-- ==== Sys2Proof/Certificates/Slice0/Obligations.lean ====
section
/-! DEFINITION. The statements for the provers. `f.tag`, `f.flags` and the payload of a request command are
those of its frame; byte lists in replies are the bytes of R187. -/

open Sys2Proof Sys2Proof.Machine

/-! ## The machine -/

/-- The command at the front of the queue runs on the state with the queue's rest; an empty queue idles (the
model's choice, log 1). -/
def Obligations.StepRunsFrontCommand : Prop :=
  (∀ (c : Instr) (rest : List Instr) (s : State),
    step { s with pending := c :: rest } = exec c { s with pending := rest })
  ∧ ∀ s : State, s.pending = [] → step s = .next s

/-- No command touches the queue of commands that wait, and none leaves a restart or a wear check of its event
undone (the model's marks, logs 1 and 7). The end of an event that may have changed any block is two rounds of the
blocks' considerations in a fixed order, the wear check, the end of a TIDY and the report of a drain, for a request
that arrives its PENDING, and then the restart if one is due, or else the array's next operation and the Notice Set;
an event that discards a group considers the Admission List, and calls for the rest when that changes it or the Write
Queue, and a request that joins an empty list when it joins the Write Queue. This order is the model's choice (log
17). -/
def Obligations.EventsEndClean : Prop :=
  (∀ (c : Instr) (s t : State), exec c s = .next t → t.pending = s.pending ∧ (s.marksOk → t.marksOk))
  ∧ ∀ (s : State) (tag : Byte),
    let round := fun x : State =>
      x.considerAdmissions.offerHost.arbitrate.advanceWriter.evalLatch.joinBatch.closeBatch.chooseVictim.relieve.requestErase
    let considered := (round (round s)).wearCheck.finishTidy.drainReport
    let ends := fun x : State => if x.dev.restartDue = true then x.restart else x.schedule.consult
    let listed := s.considerAdmissions
    let told := (listed.tellPending tag).consult
    s.settle = ends considered
    ∧ s.settleFor tag = ends (considered.tellPending tag)
    ∧ (listed.wq.entries.length = s.wq.entries.length →
        s.considerArrival tag = told
        ∧ (listed.wq.admission = s.wq.admission → s.afterDiscard = listed.consult)
        ∧ (listed.wq.admission ≠ s.wq.admission → s.afterDiscard = listed.settle))
    ∧ (listed.wq.entries.length ≠ s.wq.entries.length →
        s.considerArrival tag = listed.settleFor tag ∧ s.afterDiscard = listed.settle)

/-- Every command completes at every state whose array operation and erase lie in the array (R1): no command is
refused, and the one fault needs an operation outside the 128 × 4096 words (log 8). -/
def Obligations.EveryCommandCompletes : Prop :=
  ∀ (c : Instr) (s : State),
    (∀ r, s.arr.op = some (.read r) → r.sector < 128 ∧ r.offset / 8 + r.words ≤ 4096) →
    (∀ w, s.arr.op = some (.word w) → w.sector < 128 ∧ w.index < 4096) →
    (∀ r, s.arr.erase = some r → r.req.sector < 128) →
    ∃ t : State, exec c s = .next t
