@[simp] theorem State.wearCheck_frame (s : State) :
    s.wearCheck.link.rx = s.link.rx ∧ s.wearCheck.link.got = s.link.got ∧ s.wearCheck.link.gap = s.link.gap ∧
    s.wearCheck.link.rate = s.link.rate ∧ s.wearCheck.req = s.req ∧ s.wearCheck.dir = s.dir ∧
    s.wearCheck.wq = s.wq ∧ s.wearCheck.grp = s.grp ∧ s.wearCheck.lw = s.lw ∧ s.wearCheck.arr.op = s.arr.op ∧
    s.wearCheck.arr.erase = s.arr.erase ∧ s.wearCheck.flash = s.flash ∧ s.wearCheck.sm.epoch = s.sm.epoch ∧
    s.wearCheck.mount = s.mount ∧ s.wearCheck.sup = s.sup ∧ s.wearCheck.dev = s.dev ∧ s.wearCheck.seeds = s.seeds ∧
    s.wearCheck.pending = s.pending := by
  simp only [State.wearCheck]; (repeat' split) <;> simp

@[simp] theorem State.formatEffect_frame (tag : Byte) (s : State) :
    (s.formatEffect tag).link.rx = s.link.rx ∧ (s.formatEffect tag).link.got = s.link.got ∧
    (s.formatEffect tag).link.gap = s.link.gap ∧ (s.formatEffect tag).link.rate = s.link.rate ∧
    (s.formatEffect tag).req = s.req ∧ (s.formatEffect tag).dir.limit = s.dir.limit ∧
    (s.formatEffect tag).wq.entries = s.wq.entries ∧ (s.formatEffect tag).wq.admission = s.wq.admission ∧
    (s.formatEffect tag).wq.charged = s.wq.charged ∧ (s.formatEffect tag).wq.frozen = s.wq.frozen ∧
    (s.formatEffect tag).flash = s.flash ∧ (s.formatEffect tag).sm.wearDue = s.sm.wearDue ∧
    (s.formatEffect tag).mount = s.mount ∧ (s.formatEffect tag).sup = s.sup ∧
    (s.formatEffect tag).dev.restartDue = s.dev.restartDue ∧
    (s.formatEffect tag).dev.restartLatch = s.dev.restartLatch ∧ (s.formatEffect tag).seeds = s.seeds ∧
    (s.formatEffect tag).pending = s.pending := by
  simp only [State.formatEffect]; simp

@[simp] theorem State.mountAsks_frame (phase : MountPhase) (m : Mount) (sector offset words : Nat) (s : State) :
    (s.mountAsks phase m sector offset words).link = s.link ∧
    (s.mountAsks phase m sector offset words).req = s.req ∧ (s.mountAsks phase m sector offset words).dir = s.dir ∧
    (s.mountAsks phase m sector offset words).wq = s.wq ∧ (s.mountAsks phase m sector offset words).grp = s.grp ∧
    (s.mountAsks phase m sector offset words).lw = s.lw ∧
    (s.mountAsks phase m sector offset words).arr.op = s.arr.op ∧
    (s.mountAsks phase m sector offset words).arr.erase = s.arr.erase ∧
    (s.mountAsks phase m sector offset words).flash = s.flash ∧
    (s.mountAsks phase m sector offset words).sm = s.sm ∧ (s.mountAsks phase m sector offset words).sup = s.sup ∧
    (s.mountAsks phase m sector offset words).dev = s.dev ∧
    (s.mountAsks phase m sector offset words).seeds = s.seeds ∧
    (s.mountAsks phase m sector offset words).pending = s.pending := by
  simp only [State.mountAsks]; simp

@[simp] theorem State.mountWalkAt_frame (m : Mount) (sector offset : Nat) (s : State) :
    (s.mountWalkAt m sector offset).link = s.link ∧ (s.mountWalkAt m sector offset).req = s.req ∧
    (s.mountWalkAt m sector offset).dir = s.dir ∧ (s.mountWalkAt m sector offset).wq = s.wq ∧
    (s.mountWalkAt m sector offset).grp = s.grp ∧ (s.mountWalkAt m sector offset).lw = s.lw ∧
    (s.mountWalkAt m sector offset).arr.op = s.arr.op ∧ (s.mountWalkAt m sector offset).arr.erase = s.arr.erase ∧
    (s.mountWalkAt m sector offset).flash = s.flash ∧ (s.mountWalkAt m sector offset).sm = s.sm ∧
    (s.mountWalkAt m sector offset).sup = s.sup ∧ (s.mountWalkAt m sector offset).dev = s.dev ∧
    (s.mountWalkAt m sector offset).seeds = s.seeds ∧ (s.mountWalkAt m sector offset).pending = s.pending := by
  simp only [State.mountWalkAt]; simp

@[simp] theorem State.mountComplete_frame (openAt : Option OpenSector) (m : Mount) (s : State) :
    (s.mountComplete openAt m).link.rx = s.link.rx ∧ (s.mountComplete openAt m).link.got = s.link.got ∧
    (s.mountComplete openAt m).link.gap = s.link.gap ∧ (s.mountComplete openAt m).link.rate = s.link.rate ∧
    (s.mountComplete openAt m).req = s.req ∧ (s.mountComplete openAt m).wq.entries = s.wq.entries ∧
    (s.mountComplete openAt m).wq.admission = s.wq.admission ∧
    (s.mountComplete openAt m).wq.charged = s.wq.charged ∧ (s.mountComplete openAt m).wq.frozen = s.wq.frozen ∧
    (s.mountComplete openAt m).grp = s.grp ∧ (s.mountComplete openAt m).arr = s.arr ∧
    (s.mountComplete openAt m).flash = s.flash ∧ (s.mountComplete openAt m).sm.wearDue = s.sm.wearDue ∧
    (s.mountComplete openAt m).sup = s.sup ∧ (s.mountComplete openAt m).dev.restartDue = s.dev.restartDue ∧
    (s.mountComplete openAt m).dev.restartLatch = s.dev.restartLatch ∧ (s.mountComplete openAt m).seeds = s.seeds ∧
    (s.mountComplete openAt m).pending = s.pending := by
  simp only [State.mountComplete]; simp
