-- ==== Sys2Proof/Laws/Replies.lean ====
section
/-! SUPPORT. What the Link Controller and the Request Table do with a frame: the reply that joins, the notices
that are consulted, the slot that is taken and freed. One lemma per shared operation. -/

namespace Sys2Proof.Machine

/-! ## The Transmit Queue and the Notice Set (R180, R181) -/

/-- A reply that is not the RESET reply joins when there is room, and nothing else changes. -/
theorem State.sendReply_eq {e : TxFrame} (h : e.restarts = false) (s : State) :
    s.sendReply e = { s with link := { s.link with txq := s.txAfter e } } := by
  simp only [State.sendReply, State.txAfter, h]
  split <;> rfl

/-- The RESET reply joins when there is room; otherwise the restart is due. -/
theorem State.sendReply_restarts {e : TxFrame} (h : e.restarts = true) (s : State) :
    s.sendReply e = if s.link.txq.length < Config.maxTx then s.pushTx e else s.dueRestart := by
  simp only [State.sendReply, h, if_true]

/-- The part of the Notice Set that a consultation leaves, and the notices it queues. -/
theorem State.consultUpTo_eq (n : Nat) (s : State) :
    ∃ notes rest, (∀ e ∈ notes, e.frame.kind = kindNote)
      ∧ (∀ k ∈ s.link.notices, k ∈ rest ∨ ∃ e ∈ notes, e.frame.kind = kindNote
          ∧ e.frame.payload.head? = some (BitVec.ofNat 8 k.number))
      ∧ s.consultUpTo n = { s with link := { s.link with txq := s.link.txq ++ notes, notices := rest } } := by
  induction n generalizing s with
  | zero => exact ⟨[], s.link.notices, by simp, fun k h => .inl h, by simp [State.consultUpTo]⟩
  | succ n ih =>
    simp only [State.consultUpTo]
    split
    · exact ⟨[], s.link.notices, by simp, fun k h => .inl h, by simp⟩
    · rename_i k rest hn
      split
      · obtain ⟨notes, left, h1, h2, h3⟩ := ih (State.pushTx (plainTx (noticeFrame (noticePayload s k)))
          { s with link := { s.link with notices := rest } })
        refine ⟨plainTx (noticeFrame (noticePayload s k)) :: notes, left, ?_, ?_, ?_⟩
        · intro e he
          rcases List.mem_cons.1 he with rfl | he
          · rfl
          · exact h1 e he
        · intro j hj
          rw [hn] at hj
          rcases List.mem_cons.1 hj with rfl | hj
          · exact .inr ⟨_, List.mem_cons_self, rfl, by simp [plainTx, noticeFrame, noticePayload, le]⟩
          · rcases h2 j hj with h | ⟨e, he, h⟩
            · exact .inl h
            · exact .inr ⟨e, List.mem_cons_of_mem _ he, h⟩
        · rw [h3]; simp [State.pushTx]
      · exact ⟨[], s.link.notices, by simp, fun k h => .inl h, by simp⟩

/-- A consultation queues notices behind what waits, and every kind that was marked still waits or has its
notice among them. -/
theorem State.consult_eq (s : State) :
    ∃ notes rest, (∀ e ∈ notes, e.frame.kind = kindNote)
      ∧ (∀ k ∈ s.link.notices, k ∈ rest ∨ ∃ e ∈ notes, e.frame.kind = kindNote
          ∧ e.frame.payload.head? = some (BitVec.ofNat 8 k.number))
      ∧ s.consult = { s with link := { s.link with txq := s.link.txq ++ notes, notices := rest } } :=
  s.consultUpTo_eq s.link.notices.length

/-! ## Slots (R160, R161, R163 to R167) -/

/-- The state right after a frame has taken its slot and its request has been recorded (R161, steps 5
and 6). -/
def State.taken (s : State) (k : ReqKind) (f : Frame) (r : Request) : State :=
  (s.takeSlot (some k) f).recordRequest f.tag r

/-- The slot of a request that has been taken. -/
def State.takenSlot (s : State) (k : ReqKind) (f : Frame) (r : Request) : Slot :=
  { newSlot (some k) f with request := some r, bound := if r.binds then s.grp.group.map (fun g => g.id) else none }

theorem find_tag_none {slots : List Slot} {tag : Byte} (h : slots.find? (fun sl => sl.tag == tag) = none) :
    ∀ sl ∈ slots, sl.tag ≠ tag := by
  intro sl hm; simpa using List.find?_eq_none.1 h sl hm

theorem map_other {slots : List Slot} {tag : Byte} (f : Slot → Slot) (h : ∀ sl ∈ slots, sl.tag ≠ tag) :
    slots.map (fun sl => if sl.tag = tag then f sl else sl) = slots := by
  induction slots with
  | nil => rfl
  | cons a l ih => simp_all

theorem filter_other {slots : List Slot} {tag : Byte} (h : ∀ sl ∈ slots, sl.tag ≠ tag) :
    slots.filter (fun sl => sl.tag != tag) = slots := by
  rw [List.filter_eq_self]; simpa using h

/-- Taking a frame with a free tag adds its slot and drops the cached reply of its tag. -/
theorem State.taken_eq {s : State} {f : Frame} (h : s.slot f.tag = none) (k : ReqKind) (r : Request) :
    s.taken k f r = { s with req := { s.req with
      slots := s.req.slots ++ [s.takenSlot k f r]
      cache := s.req.cache.filter (fun e => e.tag != f.tag) } } := by
  have h' := find_tag_none h
  simp [State.taken, State.takenSlot, State.recordRequest, State.takeSlot, State.uncache, State.modSlot, map_other _ h',
    newSlot]

/-- The slot just taken is the one that its tag finds. -/
theorem State.taken_slot {s : State} {f : Frame} (h : s.slot f.tag = none) (k : ReqKind) (r : Request) :
    (s.taken k f r).slot f.tag = some (s.takenSlot k f r) := by
  rw [State.taken_eq h]
  simp only [State.slot] at h ⊢
  simp [h, State.takenSlot, newSlot]

/-- A final reply to a slot of the current session. -/
theorem State.finish_current {s : State} {tag : Byte} {sl : Slot} (h : s.slot tag = some sl) (hc : sl.session = .current)
    (payload : List Byte) :
    s.finish tag payload false = { s with
      link := { s.link with txq := s.txAfter (plainTx (replyFrame tag payload)) }
      req := { s.req with
        slots := s.req.slots.filter (fun x => x.tag != tag)
        cache := (if s.req.cache.length < Config.maxCache then s.req.cache else s.req.cache.drop 1)
          ++ [{ tag := tag, digest := sl.digest, frame := replyFrame tag payload }] } } := by
  simp only [State.finish, h, hc]
  rw [State.sendReply_eq rfl]
  rfl

/-- A final reply to a slot of an ended session is suppressed. -/
theorem State.finish_ended {s : State} {tag : Byte} {sl : Slot} (h : s.slot tag = some sl) (hc : sl.session = .ended)
    (payload : List Byte) :
    s.finish tag payload false = { s with req := { s.req with slots := s.req.slots.filter (fun x => x.tag != tag) } } := by
  simp only [State.finish, h, hc]
  rfl

/-- The final reply to a request that has just been taken: the table is as before but for its cache. -/
theorem State.taken_answer {s : State} {f : Frame} (h : s.slot f.tag = none) (k : ReqKind) (r : Request) (st : Status)
    (fields : List Byte) :
    (s.taken k f r).answer f.tag st fields = { s with
      link := { s.link with txq := s.txAfter (plainTx (replyFrame f.tag (le 1 st.code ++ fields))) }
      req := { s.req with
        cache := cacheAfter s.req.cache (CacheEntry.mk f.tag f.digest (replyFrame f.tag (le 1 st.code ++ fields))) } } := by
  have h' := find_tag_none h
  rw [State.answer, State.finish_current (State.taken_slot h k r) rfl, State.taken_eq h]
  simp [filter_other h', State.takenSlot, newSlot, cacheAfter, State.txAfter]

/-- A request without a slot is told nothing. -/
theorem State.tellPending_none {s : State} {tag : Byte} (h : s.slot tag = none) : s.tellPending tag = s := by
  simp only [State.tellPending, h]

/-- A request that is owed nothing is told nothing (R164). -/
theorem State.tellPending_told {s : State} {tag : Byte} {sl : Slot} (h : s.slot tag = some sl)
    (ho : sl.owedPending = false) : s.tellPending tag = s := by
  simp [State.tellPending, h, ho]

/-- A request that is owed PENDING is sent it (R164). -/
theorem State.tellPending_owed {s : State} {tag : Byte} {sl : Slot} (h : s.slot tag = some sl)
    (ho : sl.owedPending = true) :
    s.tellPending tag = { s with
      link := { s.link with txq := s.txAfter (plainTx (pendingFrame tag)) }
      req := { s.req with slots := s.req.slots.map (fun x => if x.tag = tag then { x with pendingSent := true } else x) } } := by
  simp only [State.tellPending, h, ho, if_true]
  rw [State.sendReply_eq rfl]
  rfl

/-- An event that has answered its request tells it nothing more. -/
theorem State.consultFor_answered {s : State} {tag : Byte} (h : s.slot tag = none) : s.consultFor tag = s.consult := by
  rw [State.consultFor, State.tellPending_none h]

/-- A request just taken that waits. -/
theorem State.taken_waits {s : State} {f : Frame} (h : s.slot f.tag = none) (k : ReqKind) (r : Request) (why : WaitReason) :
    (s.taken k f r).waitFor f.tag why = { s with
      req := { s.req with
        slots := s.req.slots ++ [{ s.takenSlot k f r with state := .waiting, wait := some why }]
        cache := s.req.cache.filter (fun e => e.tag != f.tag) } } := by
  have h' := find_tag_none h
  rw [State.waitFor, State.taken_eq h]
  simp [State.modSlot, map_other _ h', State.takenSlot, newSlot]

/-- The slot of a request just taken that waits is the one that its tag finds. -/
theorem State.taken_waits_slot {s : State} {f : Frame} (h : s.slot f.tag = none) (k : ReqKind) (r : Request) (why : WaitReason) :
    ((s.taken k f r).waitFor f.tag why).slot f.tag = some { s.takenSlot k f r with state := .waiting, wait := some why } := by
  rw [State.taken_waits h]
  simp only [State.slot] at h ⊢
  simp [h, State.takenSlot, newSlot]

/-- A request just taken that waits, for a reason other than FLASH_READ, is sent PENDING. -/
theorem State.taken_told {s : State} {f : Frame} (h : s.slot f.tag = none) (k : ReqKind) (r : Request)
    {why : WaitReason} (hw : why ≠ .flashRead) :
    ((s.taken k f r).waitFor f.tag why).tellPending f.tag = { s with
      link := { s.link with txq := s.txAfter (plainTx (pendingFrame f.tag)) }
      req := { s.req with
        slots := s.req.slots ++ [{ s.takenSlot k f r with state := .waiting, wait := some why, pendingSent := true }]
        cache := s.req.cache.filter (fun e => e.tag != f.tag) } } := by
  have h' := find_tag_none h
  have ho : ({ s.takenSlot k f r with state := .waiting, wait := some why } : Slot).owedPending = true := by
    simp [Slot.owedPending, State.takenSlot, newSlot, hw]
  rw [State.tellPending_owed (State.taken_waits_slot h k r why) ho, State.taken_waits h]
  simp [map_other _ h', State.takenSlot, newSlot, State.txAfter]

/-- A request just taken and answered has no slot any more. -/
theorem State.taken_answer_slot {s : State} {f : Frame} (h : s.slot f.tag = none) (k : ReqKind) (r : Request) (st : Status)
    (fields : List Byte) : ((s.taken k f r).answer f.tag st fields).slot f.tag = none := by
  rw [State.taken_answer h]; exact h

end Sys2Proof.Machine
end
====
TASK STATEMENT: The lines above starting at the one that contains "(s.mountWalkAt m sector offset).seeds" and ending at the one that contains "e.restarts = true)" must be transcribed exactly, and no other lines may appear.

ANSWER:
    (s.mountWalkAt m sector offset).seeds = s.seeds ∧ (s.mountWalkAt m sector offset).pending = s.pending := by
  simp only [State.mountWalkAt]; simp

@[simp] theorem State.mountComplete_frame (openAt : Option OpenSector) (m : Mount) (s : State) :
    (s.mountComplete openAt m).link.rx = s.link.rx ∧ (s.mountComplete openAt m).link.got = s.link.got ∧
    (s.mountComplete openAt m).link.gap = s.link.gap ∧ (s.mountComplete openAt m).link.rate = s.link.rate ∧
    (s.mountComplete openAt m).req = s.req ∧ (s.mountComplete openAt m).wq.entries = s.wq.entries ∧
    (s.mountComplete openAt m).wq.admission = s.wq.admission ∧
    (s.mountComplete openAt m).wq.charged = s.wq.charged ∧ (s.mountComplete openAt m).wq.frozen = s.wq.frozen ∧
    (s.mountComplete openAt m).grp = s.grp ∧ (s.mountComplete openAt m).arr = s.arr ∧
    (s.mountComplete openAt m).flash = s.flash ∧ (s.mountComplete openAt m).sm.wearDue = s.sm.wearDue ∧
    (s.mountComplete openAt m).sup = s.sup ∧ (s.mountComplete openAt m).dev.restartDue = s.dev.restartDue ∧
    (s.mountComplete openAt m).dev.restartLatch = s.dev.restartLatch ∧ (s.mountComplete openAt m).seeds = s.seeds ∧
    (s.mountComplete openAt m).pending = s.pending := by
  simp only [State.mountComplete]; simp
-- ==== Sys2Proof/Laws/Replies.lean ====
section
/-! SUPPORT. What the Link Controller and the Request Table do with a frame: the reply that joins, the notices
that are consulted, the slot that is taken and freed. One lemma per shared operation. -/

namespace Sys2Proof.Machine

/-! ## The Transmit Queue and the Notice Set (R180, R181) -/

/-- A reply that is not the RESET reply joins when there is room, and nothing else changes. -/
theorem State.sendReply_eq {e : TxFrame} (h : e.restarts = false) (s : State) :
    s.sendReply e = { s with link := { s.link with txq := s.txAfter e } } := by
  simp only [State.sendReply, State.txAfter, h]
  split <;> rfl

/-- The RESET reply joins when there is room; otherwise the restart is due. -/
theorem State.sendReply_restarts {e : TxFrame} (h : e.restarts = true) (s : State) :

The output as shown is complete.